__Action item__:
Whichever lines of the entries hold the word "ofBool" should be identified and copied.
------ Entries supplied ------
theorem picked (s : State) (l : List Cand) : FetchAlike s { s with picked := l } := ⟨⟨_, _, _, rfl⟩, fun _ => rfl⟩

theorem countRow (s : State) (pa : Nat) : FetchAlike s (s.countRow pa) := ⟨⟨_, _, _, rfl⟩, fun _ => rfl⟩

theorem countRefusal (s : State) (p : Nat) : FetchAlike s (s.countRefusal p) := by
  refine ⟨⟨_, _, _, rfl⟩, State.portMask_congr ?_ ?_ ?_ rfl⟩ <;>
  · intro n
    rw [State.countRefusal, State.part_modPart]
    split
    · next h => rw [h]
    · rfl

theorem noteFetch (s : State) (k fn va : Nat) : FetchAlike s (s.noteFetch k fn va) := by
  unfold State.noteFetch
  split
  · refine trans ?_ (countRow ..)
    unfold State.fnReadNote
    split
    · exact refl s
    · exact countRefusal ..
  · exact refl s

theorem noteLines (s : State) (k fn a n : Nat) : FetchAlike s (noteLines k fn a n s) := by
  induction n generalizing a s with
  | zero => exact refl s
  | succ n ih =>
    refine trans ?_ (ih ..)
    split
    · exact noteFetch ..
    · exact refl s

theorem noteInstr (s : State) (k fn a n : Nat) : FetchAlike s (noteInstr k fn a n s) := by
  refine trans ?_ (noteLines ..)
  split
  · exact refl s
  · exact noteFetch ..

section
variable (h : FetchAlike s t)
include h

theorem cores : t.cores = s.cores := by obtain ⟨_, _, _, rfl⟩ := h.same; rfl
theorem groups : t.groups = s.groups := by obtain ⟨_, _, _, rfl⟩ := h.same; rfl
theorem funcs : t.funcs = s.funcs := by obtain ⟨_, _, _, rfl⟩ := h.same; rfl
theorem mem : t.mem = s.mem := by obtain ⟨_, _, _, rfl⟩ := h.same; rfl
theorem dtvec : t.dtvec = s.dtvec := by obtain ⟨_, _, _, rfl⟩ := h.same; rfl
theorem free : t.free = s.free := by obtain ⟨_, _, _, rfl⟩ := h.same; rfl
theorem choice : t.choice = s.choice := by obtain ⟨_, _, _, rfl⟩ := h.same; rfl
theorem past : t.past = s.past := by obtain ⟨_, _, _, rfl⟩ := h.same; rfl
theorem func (n : Nat) : t.func n = s.func n := by simp only [State.func, h.funcs]
theorem keyOf (fn : Nat) : t.keyOf fn = s.keyOf fn := by simp only [State.keyOf, h.func]
theorem keyOk (key : BitVec 12) (pa : Nat) : t.keyOk key pa = s.keyOk key pa := by obtain ⟨_, _, _, rfl⟩ := h.same; rfl
theorem blockValid (pa : Nat) : t.blockValid pa = s.blockValid pa := by obtain ⟨_, _, _, rfl⟩ := h.same; rfl
theorem spoilt (fn pa : Nat) : t.spoilt fn pa = s.spoilt fn pa := by obtain ⟨_, _, _, rfl⟩ := h.same; rfl
theorem homeByte (key : BitVec 12) (pa : Nat) : t.homeByte key pa = s.homeByte key pa := by obtain ⟨_, _, _, rfl⟩ := h.same; rfl
theorem entry2 (fn e lvl : Nat) : t.entry2 fn e lvl = s.entry2 fn e lvl := by obtain ⟨_, _, _, rfl⟩ := h.same; rfl
theorem cachedIa (fn ia : Nat) (acc : Rights) : t.cachedIa fn ia acc = s.cachedIa fn ia acc := by obtain ⟨_, _, _, rfl⟩ := h.same; rfl
theorem cached (fn va : Nat) (acc : Rights) : t.cached fn va acc = s.cached fn va acc := by obtain ⟨_, _, _, rfl⟩ := h.same; rfl
theorem launchOf (g : Gang) : t.launchOf g = s.launchOf g := by obtain ⟨_, _, _, rfl⟩ := h.same; rfl
theorem gang? (k sl : Nat) : t.gang? k sl = s.gang? k sl := State.gang?_congr h.cores k sl

theorem homeRead (key : BitVec 12) (pa n : Nat) : t.homeRead key pa n = s.homeRead key pa n := by
  induction n generalizing pa with
  | zero => rfl
  | succ n ih => simp only [State.homeRead, h.homeByte, ih]

theorem walk2 (fn ia n lvl base : Nat) : t.walk2 fn ia n lvl base = s.walk2 fn ia n lvl base := by
  induction n generalizing lvl base with
  | zero => rfl
  | succ n ih => simp only [State.walk2, h.homeRead, h.entry2, ih]

theorem lookup2 (fn ia : Nat) : t.lookup2 fn ia = s.lookup2 fn ia := by simp only [State.lookup2, h.func, h.walk2]

theorem stripeTarget (fn ssi ia : Nat) : t.stripeTarget fn ssi ia = s.stripeTarget fn ssi ia := by
  simp only [State.stripeTarget, h.func, h.homeRead]

theorem targetOf (fn : Nat) (l : Leaf2) (ia : Nat) : t.targetOf fn l ia = s.targetOf fn l ia := by
  simp only [State.targetOf, h.stripeTarget]

theorem translateIa (q : Requester) (fn ia : Nat) (acc : Rights) : t.translateIa q fn ia acc = s.translateIa q fn ia acc := by
  simp only [State.translateIa, h.cachedIa, h.lookup2, h.targetOf, h.ports]

theorem readEntry1 (fn : Nat) (x : Target) : t.readEntry1 fn x = s.readEntry1 fn x := by
  cases x <;> simp only [State.readEntry1, h.homeRead, h.keyOf, h.free]

theorem noGateway (q : Requester) (x : Target) : t.noGateway q x = s.noGateway q x := by
  cases x <;> simp only [State.noGateway, h.ports]

theorem walk1 (q : Requester) (fn va n lvl base : Nat) : t.walk1 q fn va n lvl base = s.walk1 q fn va n lvl base := by
  induction n generalizing lvl base with
  | zero => rfl
  | succ n ih => simp only [State.walk1, h.translateIa, h.noGateway, h.readEntry1, ih]

theorem walk (q : Requester) (fn va : Nat) (acc : Rights) : t.walk q fn va acc = s.walk q fn va acc := by
  simp only [State.walk, h.func, h.walk1, h.translateIa, h.lookup2]

theorem translate (q : Requester) (fn va : Nat) (acc : Rights) : t.translate q fn va acc = s.translate q fn va acc := by
  simp only [State.translate, h.choice, h.cached, h.targetOf, h.ports, h.walk]

theorem fetched (fn pa lk : Nat) : t.fetched fn pa lk = s.fetched fn pa lk := by
  simp only [State.fetched, h.choice, h.keyOk, h.keyOf, h.blockValid, h.past, h.homeRead]

theorem fetchWord (k fn lk va : Nat) : t.fetchWord k fn lk va = s.fetchWord k fn lk va := by
  simp only [State.fetchWord, h.translate, h.spoilt, h.fetched]

end
end FetchAlike

/-! ## Fetching an instruction (R80, R94 orders 1 to 6, R150) -/

theorem Fetches.head {s : State} {k a : Nat} {g : Gang} {w : Word} {ws : List Word} (h : Fetches s k g a (w :: ws)) :
    s.fetchWord k g.fetchFn (s.launchOf g) a = .ok (w, none) := h 0 w rfl

theorem Fetches.tail {s : State} {k a : Nat} {g : Gang} {w : Word} {ws : List Word} (h : Fetches s k g a (w :: ws)) : Fetches s k g (a + 4) ws :=
  fun j x hx => by
    have hj := h (j + 1) x hx
    rwa [show a + 4 * (j + 1) = a + 4 + 4 * j by omega] at hj

/-- Words that stand in translated lines are fetched, and their lines noted. -/
theorem fetchWords_of_fetches {s t : State} (h : FetchAlike s t) {k a : Nat} {g : Gang} {ws : List Word} (hf : Fetches s k g a ws) :
    t.fetchWords k g.fetchFn (s.launchOf g) a ws.length = .ok (noteLines k g.fetchFn a ws.length t, ws) := by
  induction ws generalizing a t with
  | nil => rfl
  | cons w ws ih =>
    have hword : t.fetchWord k g.fetchFn (s.launchOf g) a = .ok (w, none) := (h.fetchWord ..).trans hf.head
    have hrest := ih (h.trans (FetchAlike.noteLines t k g.fetchFn a 1)) hf.tail
    simp only [noteLines] at hrest
    simp only [List.length_cons, State.fetchWords, hword, State.keepTlb, hrest, noteLines]
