-- ==== Sys2Proof/Machine/Flags.lean ====
section
/-!
DEFINITION. The per-operation signals and the layouts of `RES` (30_encoding.md R78). The block latches no flag (10_state.md
R35): `DONE`, `OK`, `OVF` and `MATCH` exist only in the result built here.
-/

namespace Sys2Proof.Machine

/-- The signals of one `FD.PUSH` (R107). -/
structure Signals where
  /-- `DONE`: this byte completed a frame. -/
  done : Bool
  /-- `OK`: the completed frame's bytes sum to zero. -/
  ok : Bool
  /-- `OVF`: this length byte exceeded the capacity. -/
  ovf : Bool
deriving DecidableEq, Repr

/-- `DONE = OK = OVF = 0` (R107). -/
def Signals.quiet : Signals := { done := false, ok := false, ovf := false }

/-- `RES` of an operation that returns nothing (R39, R78). -/
def emptyRes : Res := 0#32

/-- `RES` of `FD.PUSH`: bit 0 `DONE`, bit 1 `OK`, bit 2 `OVF` (R78, R107). -/
def pushRes (e : Signals) : Res :=
  (BitVec.ofBool e.ovf ++ BitVec.ofBool e.ok ++ BitVec.ofBool e.done).zeroExtend 32

/-- `RES` of `CRC.CHK`: bit 0 `MATCH` (R78, R89). -/
def matchRes (b : Bool) : Res := (BitVec.ofBool b).zeroExtend 32

/-- `RES` of a one-byte read: bits 7:0 (R78). -/
def byteRes (b : Byte) : Res := b.zeroExtend 32

/-- `RES` of `FD.RD16`: bits 15:0, big-endian, the byte at the lower offset the more significant (R50, R78). -/
def fieldRes (hi lo : Byte) : Res := (hi ++ lo).zeroExtend 32

/-- The 2-bit code of `ST` (R28). -/
def DecoderState.bits : DecoderState → BitVec 2
  | .awaitHeader => 0b00#2
  | .awaitLength => 0b01#2
  | .accumulatePayload => 0b10#2
  | .awaitChecksum => 0b11#2

/-- `RES` of `FD.STAT`: `IDX`, `LEN`, `CK`, six zero bits, `ST` (R78, R115). -/
def statRes (s : State) : Res := s.idx ++ s.len ++ s.ck ++ 0#6 ++ s.st.bits

end Sys2Proof.Machine
end

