-- ==== Sys2Proof/Laws/Run.lean ====
section
/-!
SUPPORT. How a run unfolds by one operation, one byte or one step, and what a transaction is made of.
-/

namespace Sys2Proof.Laws

open Sys2Proof.Machine

@[simp] theorem issue_nil (s : State) : issue [] s = ([], s) := rfl

theorem issue_cons_next {i : Instr} {s t : State} (h : exec i s = .next t) (is : List Instr) :
    issue (i :: is) s = (t.res.toList ++ (issue is t).1, (issue is t).2) := by
  rw [issue, h]

@[simp] theorem pushAll_nil (s : State) : pushAll [] s = ([], s) := rfl

theorem pushAll_cons_next {b : Byte} {s t : State} (h : exec (.fdPush b) s = .next t) (bs : List Byte) :
    pushAll (b :: bs) s = (t.res.toList ++ (pushAll bs t).1, (pushAll bs t).2) := issue_cons_next h _

@[simp] theorem trace_zero (s : State) : trace 0 s = ([], s) := rfl

theorem trace_succ_next {s t : State} (h : step s = .next t) (n : Nat) :
    trace (n + 1) s = (t.res.toList ++ (trace n t).1, (trace n t).2) := by
  rw [trace, h]

/-- Every transaction begins with the seed and its command byte, acknowledged or not (R100). -/
theorem transactionOps_begins (cmd : Byte) (a : BusAnswer) : (transactionOps cmd a).take 2 = sendCommand cmd := by
  cases a <;> rfl

/-- All the ways a transaction can end, by what the bus brought. -/
theorem transact_cases (cmd : Byte) (a : BusAnswer) (s : State) :
    (a = .noAcknowledge ∧ transact cmd a s = (.noAcknowledge, (issue (sendCommand cmd) s).2)) ∨
      (a = .timeout ∧ transact cmd a s = (.timeout, (issue (sendCommand cmd) s).2)) ∨
      ∃ x, a = .bytes x ∧ ((transact cmd a s).1 = .success (x.hi ++ x.lo) ∨ (transact cmd a s).1 = .crcError) := by
  cases a with
  | noAcknowledge => exact .inl ⟨rfl, rfl⟩
  | timeout => exact .inr (.inl ⟨rfl, rfl⟩)
  | bytes x =>
    refine .inr (.inr ⟨x, rfl, ?_⟩)
    simp only [transact, transactionEnd]
    split
    · exact .inl rfl
    · exact .inr rfl

end Sys2Proof.Laws
end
------
__Finished task__:
  (BitVec.ofBool e.ovf ++ BitVec.ofBool e.ok ++ BitVec.ofBool e.done).zeroExtend 32
def matchRes (b : Bool) : Res := (BitVec.ofBool b).zeroExtend 32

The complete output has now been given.